Section 18.1.2 of RFC 3315 (DHCPv6 spec) says:
Whenever a client may have moved to a new link, the prefixes from the
addresses assigned to the interfaces on that link may no longer be
appropriate for the link to which the client is attached. Examples
of times when a client may have moved to a new link include:
o The client reboots.
o The client is physically connected to a wired connection.
o The client returns from sleep mode.
o The client using a wireless technology changes access points.
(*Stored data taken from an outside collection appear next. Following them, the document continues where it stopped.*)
def readTiles : Nat → List Word → List (Nat × Option (List Word × Nat)) × List Word
  | 0, ws => ([], ws)
  | n + 1, ws =>
    let f := (ws.getD 0 0).toNat % 8
    let r := ws.drop 8
    let here := decide (f < 4)
    let (l, rest) := readTiles n (if here then r.drop 520 else r)
    ((f, if here then some (r.take 512, wordsNat ((r.drop 512).take 8)) else none) :: l, rest)

/-- The quire that an isle and a 4-bit quire field name; 192 where the field names none (R15). -/
def quireAt (isle q : Nat) : Nat := if q < 12 then 12 * isle + q else 192

def readAllocs : Nat → List Word → List AllocSec × List Word
  | 0, ws => ([], ws)
  | n + 1, ws =>
    let w0 := (ws.getD 0 0).toNat
    let count := w0 / 2 ^ 9 % 1024
    let (tiles, r) := readTiles count (ws.drop 8)
    let (l, rest) := readAllocs n r
    ({ first := w0 % 512, count := count, granules := w0 / 2 ^ 19 % 2 ^ 13, quire := quireAt (w0 / 2 ^ 36 % 16) (w0 / 2 ^ 32 % 16),
       key := (ws.getD 1 0).setWidth 60, tiles := tiles } :: l, rest)

def ThreadRec.tag (r : ThreadRec) : Nat := (r.w.getD 0 0).toNat % 2 ^ 32
/-- The slot that a record was taken from, package-wide. -/
def ThreadRec.from_ (r : ThreadRec) : Nat :=
  let n := (r.w.getD 12 0).toNat
  256 * (4 * quireAt (n / 2 ^ 24 % 16) (n / 2 ^ 20 % 16) + n / 2 ^ 18 % 4) + n / 2 ^ 10 % 256

/-- Every core and quire that an image names is one of the package's (R13, R15). DESIGN CHOICE: log entry 9. -/
def Img.placesOk (i : Img) : Bool :=
  i.threads.all (fun r => decide (r.from_ < 196608)) && i.cores.all (fun c => decide (c.core < 768))
    && i.allocs.all fun a => decide (a.quire < 192)

/-- Read the image at a harbour address: an error where its header is not one, it names a place that the package does not have, or
it cannot be read. DESIGN CHOICE: log entry 9. -/
def State.readImage (s : State) (va : Nat) : Except (Option Nat) Img := do
  let h ← s.imgWords va 8
  if (h.getD 0 0).toNat % 2 ^ 40 ≠ 0x15A494D47 then .error none
  let ws ← s.imgWords va ((h.getD 2 0).toNat / 8)
  let n := (h.getD 4 0).toNat
  let ts := readThreads (n % 2 ^ 18) (ws.drop 8)
  let cs := readCores (n / 2 ^ 18 % 2 ^ 10) ts.2
  let as := readAllocs (n / 2 ^ 28 % 2 ^ 16) cs.2
  let i : Img := { head := h, threads := ts.1, cores := cs.1, allocs := as.1 }
  if i.placesOk then pure i else .error none

/-- A record of an incremental image over the record of its base with the same tag (R366). -/
def ThreadRec.over (r b : ThreadRec) : ThreadRec :=
  let dirty := wordsNat [r.w.getD 16 0, r.w.getD 17 0]
  let vdirty := (r.vec.getD 0 0).toNat / 2 ^ 32
  { r with
    w := (List.range 128).map fun i => if 18 ≤ i ∧ i < 104 ∧ !dirty.testBit (i - 18) then b.w.getD i 0 else r.w.getD i 0
    vec := (List.range r.vec.length).map fun i =>
      if 8 ≤ i ∧ !vdirty.testBit ((i - 8) / 64) then b.vec.getD i 0 else r.vec.getD i 0 }

/-- Numbered entries over those of a base. -/
def entriesOver {α : Type} (l b : List (Nat × α)) : List (Nat × α) := l ++ b.filter fun v => !(l.any fun x => x.1 == v.1)

def CoreSec.over (c b : CoreSec) : CoreSec := { c with vals := entriesOver c.vals b.vals, wvals := entriesOver c.wvals b.wvals }

def AllocSec.over (a b : AllocSec) : AllocSec :=
  { a with tiles := (List.range a.tiles.length).map fun i =>
      let t := a.tiles.getD i (0, none)
      (t.1, if t.2.isSome then t.2 else (b.tiles.getD i (0, none)).2) }

/-- An incremental image over its base. -/
def Img.over (i b : Img) : Img :=
  { i with
    threads := i.threads.map fun r => match b.threads.find? fun x => x.tag == r.tag with
      | some x => r.over x
      | none => r
    cores := i.cores.map fun c => match b.cores.find? fun x => x.core == c.core with
      | some x => c.over x
      | none => c
    allocs := i.allocs.map fun a => match b.allocs.find? fun x => x.quire == a.quire && x.first == a.first with
      | some x => a.over x
      | none => a }

/-- The image at an address with its chain of bases, of at most `n` images, and their addresses, the named one last; an error where
the chain is broken. -/
def State.readChain (s : State) (tsid : Nat) : Nat → Nat → Except (Option Nat) (Img × List Word)
  | 0, _ => .error none
  | n + 1, va => do
    let i ← s.readImage va
    if (i.head.getD 1 0).toNat % 2 ^ 16 ≠ tsid then .error none
    else if (i.head.getD 0 0).getLsbD 40 = false then pure (i, [BitVec.ofNat 64 va])
    else do
      let b ← s.readChain tsid n (i.head.getD 3 0).toNat
      pure (i.over b.1, b.2 ++ [BitVec.ofNat 64 va])

/-! ### Writing an image -/

/-- Slots that hold a thread of a set, ascending. -/
def State.setSlots (s : State) (tsid : Nat) : List Nat :=
  (s.slots.filter fun e => e.2.tsid == some tsid && decide (e.2.st ≠ .free)).map (·.1)

/-- Cores with something that the set owns, and the first tiles of its allocations by quire. -/
def State.setCores (s : State) (tsid : Nat) : List Nat := (s.cores.filter fun e => !(e.2.ownedBy tsid).isEmpty).map (·.1)
def State.setAllocs (s : State) (tsid : Nat) : List (Nat × Nat) := s.quires.flatMap fun e => (e.2.allocsOf [tsid]).map fun f => (e.1, f)

/-- The words of a set's image (R367); `old` are the tags that the base holds, none for a full image.
DESIGN CHOICE: log entry 9. -/
def State.imageWords (s : State) (tsid : Nat) (evict : Bool) (base : Word) (old : Option (List Nat)) : List Word :=
  let t := s.tset_ tsid
  let ks := s.setSlots tsid
  let cs := s.setCores tsid
  let as := s.setAllocs tsid
  let full := old.isNone
  let all := fun k => full || !((old.getD []).contains (s.slot k).tag.toNat)
  let body := ks.flatMap (fun k => s.threadWords k (all k))
    ++ cs.flatMap (fun c => (s.core c).section_ c tsid full)
    ++ as.flatMap fun a => s.allocSection a.1 a.2 full
  let w0 := 0x15A494D47 + (if full then 0 else 2 ^ 40) + if evict then 2 ^ 41 else 0
  let w1 := tsid % 2 ^ 16 + t.job % 2 ^ 16 * 2 ^ 16 + t.depth % 32 * 2 ^ 32 + t.prio % 4 * 2 ^ 37
  [BitVec.ofNat 64 w0, BitVec.ofNat 64 w1, BitVec.ofNat 64 (8 * (8 + body.length)), if full then 0 else base,
    BitVec.ofNat 64 (ks.length + cs.length * 2 ^ 18 + as.length * 2 ^ 28), s.cycWord, 0, 0] ++ body

end Sys2Proof.Machine
end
In any situation when a client may have moved to a new link, the
client MUST initiate a Confirm/Reply message exchange. The client
includes any IAs assigned to the interface that may have moved to a
new link, along with the addresses associated with those IAs, in its
Confirm message. Any responding servers will indicate whether those
addresses are appropriate for the link to which the client is
attached with the status in the Reply message it returns to the
client.
So, it seems as if DHCP already defines a DNA procedure. We have been so
focussed on stateless address configuration that we seem to have lost track
of this case.
Since an important goal is to reduce the signaling volume upon link change,
the first question is: could a host eliminate the DNA procedure that we're
trying to define in favor of DHCP's DNA procedure? The problem is that the
host cannot know a priori whether the new link supports stateful address
configuration or not. Thus, if the host used DHCP's DNA procedure and it has
moved from a statefully configured link to a statelessly configured one, it
may not get back a reply because there is no DHCP server on the link. So it
seems as if the DNA procedure we're defining is in some sense more generic
since the RA will definitively indicate if the link is statefully configured
and therefore should be done in any case.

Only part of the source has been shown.